Learning and reviewing system internals: tactics and psychology

Every now and then I get asked for advice on how to learn about distributed system internals and protocols. Over the course of my career I've picked up a learning and reviewing style that works pretty well for me.

To define these terms, learning and reviewing are similar but not the same:

  • Learning about how a system works is the easier of the two. By the means available to you (books, papers, blogs, code), you study the system to understand how it works and why it works that way.

  • Reviewing a system requires learning but also involves opinions, taking positions, making judgments. It is trickier to get right, more subjective, and often only time can show you if you were right or wrong about it and to what degree.

We all review systems to one degree or another, even if it's just a casual review where the results are some loosely held opinions shared by the coffee machine. But when it comes to sharing our opinions in more formal contexts, an architecture meeting, a blog post, a conference talk or a job interview, the stakes are higher and the risks are also greater. If you review a system and come to some conclusions, how do you know if you are right? What happens if you are wrong? Someone could point out your flawed arguments. You make a bad decision. Not only can reviewing complex systems be hard, it can be scary too.

In this post, I’ll share some of the tricks and mindset that I’ve developed regarding learning and reviewing system internals, distributed system protocols and so on. Whether it’s learning or reviewing, I initially thought to break this topic down into two broad categories:

  • How to understand a complex system.

  • How to share one’s understanding with others.

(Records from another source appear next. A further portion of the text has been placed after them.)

/-- Check 9. Reserved bytes of a buffer set that are not zero are refused here (DESIGN CHOICE, log entry 80: R110 gives no code). -/
def bufFail (p : Plan) : Option PlanFail :=
  let rs := p.sized
  let nth (i : Nat) : Region × Nat := rs[i]?.getD (⟨0, 0, 0, 0, 0, 0, 0⟩, 0)
  let disjoint (is : List Nat) : Option PlanFail :=
    is.findSome? (fun b => (is.filter (fun a => decide (a < b))).findSome? (fun a =>
      need (!shareBytes (nth a) (nth b) || sameGroup (nth a).1 (nth b).1) E_BUF_PLAN 9 noItem b))
  let setOf (b : BufSet) := (List.range b.count).map (b.first + ·)
  firstFail [
    eachFail rs (fun i r => need (regionOk r.1) E_BUF_PLAN 9 noItem i),
    p.bufsets.findSome? (fun b =>
      let is := setOf b
      let args := is.filter (fun i => (nth i).1.role == 8)
      firstFail [
        need (decide (1 ≤ b.count) && decide (b.count ≤ 32) && decide (b.first + b.count ≤ rs.length) && decide (b.resv = 0) &&
          decide (args.length = 1) && args.all (fun i => decide ((nth i).1.store = 0) && decide ((nth i).2 = 512)) &&
          decide ((is.filter (fun i => (nth i).1.role == 11 && (nth i).1.store == 2)).length ≤ 1)) E_BUF_PLAN 9 noItem b.first,
        disjoint is]),
    disjoint ((p.bufsets.flatMap setOf).eraseDups.filter (fun i => decide ((nth i).1.store = 2))),
    eachFail p.layers (fun _ l => need (decide (l.bufSet < p.bufsets.length)) E_BUF_PLAN 9 l.layer noItem),
    eachFail p.layers (fun _ l =>
      let st := (p.regionsOf l).filter (fun i => (nth i).1.role == 10)
      need ((l.stateTiles == 0 || !st.isEmpty) && st.all (fun i => decide (6144 * l.stateTiles ≤ (nth i).2)))
        E_BUF_PLAN 9 l.layer (st.headD noItem))]

/-! Check 10 (R108, R121; 07 R190). -/

def accFail (p : Plan) : Option PlanFail :=
  let rs := p.sized
  let nth (i : Nat) : Region × Nat := rs[i]?.getD (⟨0, 0, 0, 0, 0, 0, 0⟩, 0)
  eachFail p.layers (fun _ l =>
    let mem := p.regionsOf l
    let res := l.resident
    let curd := mem.filter (fun j => (nth j).1.role == 9)
    let other := ((mem.filter (fun j => decide ((nth j).1.store = 1) && (nth j).1.role != 9 && (nth j).1.role != 10)).map
      (fun j => (nth j).2)).sum
    need (decide (curd.length = (if res = 0 then 0 else 1)) && curd.all (fun j => decide ((nth j).2 = 20480 * res)) &&
      decide (20480 * res + 6144 * l.stateTiles + other ≤ 196608)) E_ACC_TILES 10 l.layer (curd.headD noItem))

def recFail (p : Plan) : Option PlanFail :=
  let rs := p.sized
  let nth (i : Nat) : Region × Nat := rs[i]?.getD (⟨0, 0, 0, 0, 0, 0, 0⟩, 0)
  let apart (a b : Layer) : Bool := match p.recEnt a.layer, p.recEnt b.layer with
    | some x, some y => decide (x.coreFirst + x.coreCount ≤ y.coreFirst) || decide (y.coreFirst + y.coreCount ≤ x.coreFirst)
    | _, _ => false
  firstFail [
    eachFail p.recs (fun i r =>
      need (match p.layerEnt r.layer with
        | none => false
        | some l =>
          (p.recs.take i).all (fun q => q.layer != r.layer && q.stateIndex != r.stateIndex) && decide (r.stateIndex ≤ 4095) &&
          decide (1 ≤ r.channels) && decide (r.channels ≤ 1048576) && decide (r.nsLog2 ≤ 10) &&
          decide (1 ≤ r.tilesPerCore) && decide (r.tilesPerCore ≤ 32) && decide (1 ≤ r.coreCount) && r.resv &&
          decide (r.channels * 2 ^ r.nsLog2 % 1024 = 0) && decide (l.stateTiles = r.tilesPerCore)) E_REC_PLAN 10 r.layer noItem),
    eachFail p.layers (fun _ l => need (l.stateTiles == 0 || (p.recEnt l.layer).isSome) E_REC_PLAN 10 l.layer noItem),
    p.layers.findSome? (fun a => ((p.regionsOf a).filter (fun j => (nth j).1.role == 10)).findSome? (fun j =>
      ((p.bufsets.flatMap (fun b => (List.range b.count).map (b.first + ·))).eraseDups).findSome? (fun k =>
        let users := p.layers.filter (fun b => (p.regionsOf b).contains k)
        need (if j = k then users.all (fun b => decide (b.layer = a.layer) || apart a b)
          else !shareBytes (nth j) (nth k) || ((nth k).1.role == 10 && !users.isEmpty && users.all (apart a)))
          E_ACC_TILES 10 a.layer j)))]

/-! Check 11 (R116). -/

def haloFail (p : Plan) : Option PlanFail :=
  let rs := p.sized
  let nth (i : Nat) : Region × Nat := rs[i]?.getD (⟨0, 0, 0, 0, 0, 0, 0⟩, 0)
  let inside (l : Layer) (role at' n : Nat) : Bool := (p.regionsOf l).any (fun j =>
    (nth j).1.role == role && decide ((nth j).1.store = 0) && decide ((nth j).1.offset ≤ at') &&
      decide (at' + n ≤ (nth j).1.offset + (nth j).2))
  firstFail [
    eachFail p.halos (fun i h =>
      need (match p.layerEnt h.layer with
        | none => false
        | some l => decide (h.dir < 8) && decide (h.resv = 0) && decide (64 ≤ h.bytes) && decide (h.bytes ≤ 131072) &&
          decide (h.bytes % 64 = 0) && decide (h.src % 64 = 0) && decide (h.dst % 64 = 0) &&
          inside l 7 h.src h.bytes && inside l 6 h.dst h.bytes) E_HALO_PLAN 11 h.layer i),
    eachFail p.layers (fun _ l =>
      need (decide (l.haloFirst + l.haloCount ≤ p.halos.length) || l.haloCount == 0) E_HALO_PLAN 11 l.layer l.haloFirst),
    eachFail p.layers (fun _ l =>
      need ((List.range l.haloCount).all (fun i => match p.halos[l.haloFirst + i]? with | some h => h.layer == l.layer | none => false))
        E_HALO_PLAN 11 l.layer l.haloFirst)]

/-- Checks 4 to 11 on a plan, for a court of `dies` dies in a ring of `ring` modules. -/
def planFail (p : Plan) (dies ring : Nat) (roster : Bool) : Option PlanFail :=
  firstFail [kernelsFail p, precFail p, wheyFail p, shapeFail p, ordersFail p dies ring roster, bufFail p, accFail p, recFail p, haloFail p]

end Sys2Proof.Machine
end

Not long into writing the first draft, I realized that I couldn’t separate them, the two are entwined. Just as the saying goes that “writing is thinking”, I think that “sharing is understanding”. You can only take your understanding so far with a passive approach. There is no better a way of testing your understanding, than sharing it with others. Without sharing and being challenged, I would have lower confidence in my own opinions and understanding of things.

With that preamble out of the way, I’ll get started.

Background learning

The more widely read you are, the easier it gets to tackle any one given system.

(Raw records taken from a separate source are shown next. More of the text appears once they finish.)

/-- The words of a weight entry (12 R309): the arguments with them, and the parts the run reads. -/
def State.weightArgs (s : State) (x : RunCtx) (n0 kb0 g0 : Nat) (a : AMap Nat) : AMap Nat × List (Nat × Nat) :=
  match x.plan.wgtEnt x.layer.layer with
  | none => (a, [])
  | some w =>
    let ex := if w.experts = 0 then 0xFFFF else g0
    let nmb := storedK w.k / 32
    let p0 := if w.parts.testBit 0 then s.partAddr x 0 ex (microOff x.prec.bFmt nmb n0 (kb0 * x.layer.kbMb)) else none
    let p1 := if w.parts.testBit 1 then s.partAddr x 1 ex ((n0 * x.prec.wheyBlocks + kb0) * 2048) else none
    let p2 := if w.parts.testBit 2 then s.partAddr x 2 ex (128 * n0) else none
    let ad := if w.parts.testBit 3 && x.group.adapter != 0 then AMap.find? s.wgt.adapters x.group.adapter else none
    let adPart (k : Nat) : Option (Nat × Part) := match ad with
      | none => none
      | some d => match AMap.find? s.wgt.shards d.obj with
        | none => none
        | some h => (h.parts.find? (fun q => decide (q.layer = x.layer.layer) && decide (q.part = k))).map (fun q => (d.obj, q))
    let a3 : Option (Nat × Nat × Nat) := (adPart 3).map (fun e =>
      (blockBytes * e.1 + e.2.off + microOff e.2.fmt (e.2.k / 32) 0 (kb0 * x.layer.kbMb), blockBytes * e.1 + e.2.off, e.2.bytes))
    let a4 : Option (Nat × Nat × Nat) := (adPart 4).map (fun e =>
      (blockBytes * e.1 + e.2.off + microOff e.2.fmt (e.2.k / 32) n0 0, blockBytes * e.1 + e.2.off, e.2.bytes))
    let put (a : AMap Nat) (w : Nat) (q : Option (Nat × Nat × Nat)) : AMap Nat := putAddr a w (match q with | some t => t.1 | none => 0)
    let b1 := match p0 with | some t => putAddr a 10 t.1 | none => a
    let b2 := match p2 with | some t => putAddr b1 14 t.1 | none => b1
    (put (put (put b2 122 p1) 124 a3) 126 a4, ([p0, p1, p2, a3, a4].filterMap id).map (fun t => (t.2.1, t.2.2)))

/-- The output positions of a run, by the rows and by the columns they take, and the linear index of the first (08 R215). A run without a
position has no row and no column. -/
def outRange (u : WorkUnit) (l : Layer) (e : Extents) (m : Rng) : List Nat × List Nat × Nat :=
  let y := if l.byRegion then u.y else (0, e.y)
  let x := if l.byRegion then u.x else (0, e.x)
  let w := max x.2 1
  let q0 := 32 * m.1
  let q1 := min (32 * (m.1 + m.2)) (y.2 * x.2)
  let rows := (List.range y.2).filter (fun i => decide (q0 < w * (i + 1)) && decide (w * i < q1) && decide (q0 < q1))
  let cols := (List.range x.2).filter (fun j => rows.any (fun i => decide (q0 ≤ w * i + j) && decide (w * i + j < q1)))
  (rows.map (y.1 + ·), cols.map (x.1 + ·), (y.1 + q0 / w) * e.x + x.1 + q0 % w)

/-- The taps along an axis that read a position inside [0, ext) for one of the outputs (08 R215). -/
def tapsIn (outs : List Nat) (stride before dil k ext : Nat) : List Nat :=
  (List.range k).filter (fun t => outs.any (fun i =>
    let p := i * stride + t * dil
    decide (before ≤ p) && decide (p < before + ext)))

/-- The words of a convolution entry (08 R215), and the taps outside the rectangle of those included (08 R216). -/
def convArgs (c : ConvEnt) (sv : List Nat) (u : WorkUnit) (l : Layer) (e : Extents) (m : Rng) (fv : Nat → Nat) : List Nat × Nat :=
  let yi := Plan.dimOf sv c.inYSpec
  let xi := Plan.dimOf sv c.inXSpec
  let o := outRange u l e m
  let all := c.padMode ≠ 0 && c.kind ≠ 3
  let ty := if all then List.range c.kh else tapsIn o.1 c.sy c.pt c.dy c.kh yi
  let tx := if all then List.range c.kw else tapsIn o.2.1 c.sx c.pl c.dx c.kw xi
  let span (ts : List Nat) : Nat := match ts with | [] => 0 | t :: rest => (t :: rest).getLastD 0 + 1 - t
  let word (ts : List Nat) (i : Nat) : Nat := match ts with
    | [] => fv i % 2 ^ 32
    | t :: rest => t + 2 ^ 16 * (t :: rest).getLastD 0
  ([word ty 8, word tx 9, o.2.2, xi, yi, e.x], c.kh * c.kw - span ty * span tx)

/-- The layout-conversion descriptors of a layer with a convolution entry (08 R210): channels and width of the side that is not regrouped,
and the factor, for the input and for the output (R222); element size and pitch are what the spec leaves open (free values). -/
def convDescs (c : ConvEnt) (sv : List Nat) (e : Extents) (fv : Nat → Nat) : W64 × W64 :=
  let d (ch x code i : Nat) : W64 :=
    let f := regroupFactor code
    BitVec.ofNat 64 (fv i % 3 + 4 * (max 1 (min (ch / (f * f)) 4096) - 1) + 2 ^ 14 * (min (max (f * x) 1) 16384 - 1) + 2 ^ 28 * code +
      2 ^ 32 * (64 * (fv (i + 1) % 2 ^ 26)))
  (d c.cIn (Plan.dimOf sv c.inXSpec) (c.regroup % 4) 10, d c.cOut e.x (c.regroup / 4 % 4) 12)

/-- The first element of a core block in a huddle's FP32 buffer: row-major over the `rows` rows of the layer, groups outermost (log entry
23). -/
def huddleOff (x : RunCtx) (rows : Nat) (u : WorkUnit) (b : CoreBlock) : Nat :=
  let row := match x.group.parts, x.group.partAt b.m.1 with
    | [], _ => 32 * b.m.1
    | _, some p => p.row + 32 * (b.m.1 - p.first)
    | _, none => 0
  4 * ((b.g.1 * rows + x.group.row + u.rowBase + row) * x.ext.nPos + 32 * b.n.1)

Academics are constantly reading papers and keeping up with the latest research, and the same applies to the best doctors, the best sports therapists, the best software engineers. If you don’t read, then you end up like the senior engineer with 10 years of experience that just lived 1 year and repeated it 10 times.

My approach to reading is as follows:

  • In areas where I have little to no experience, I start with books if they exist. Books don’t always cover internals, but if they do, then they are a great place to start as they are generally pretty high level and well-written (they got past the editors quality control).

  • In areas where I have some experience, I focus mostly on engineering papers and high quality blogs.

The general strategy is: Start wide and shallow, learn the landscape. After you have a broad understanding then start diving deeper into specific areas that interest you. 

The aim of background learning is to gain a broad understanding of what is possible, when approaches work, when they don’t work. You are learning the tools of the trade, the recognizable patterns. Often these patterns and concepts have names. Later when you are learning a software system, or protocol, you can say, “Ah, I’ve seen this pattern before” or “I have seen this tool in use before” and it makes it easier to understand a complex system. 

But where do I get time for all this reading? Don’t be afraid to spend some work hours on learning, your employer would thank you if they knew how much more effective in your job you were because of it.

The learner/reviewer frame of mind

When you know nothing, it is hard or impossible to come at learning with a critical mind. When I really started to take learning data system internals seriously, back in 2013, I am sure I believed everything I read. The reading that was formative for me back then was a book on SQL Server locking fundamentals, a book on Apache Cassandra internals and also the Jepsen tests. Stumbling on the Jepsen tests early in my career was a stroke of luck as I like to think it engendered in me a certain level of healthy skepticism and critical thinking.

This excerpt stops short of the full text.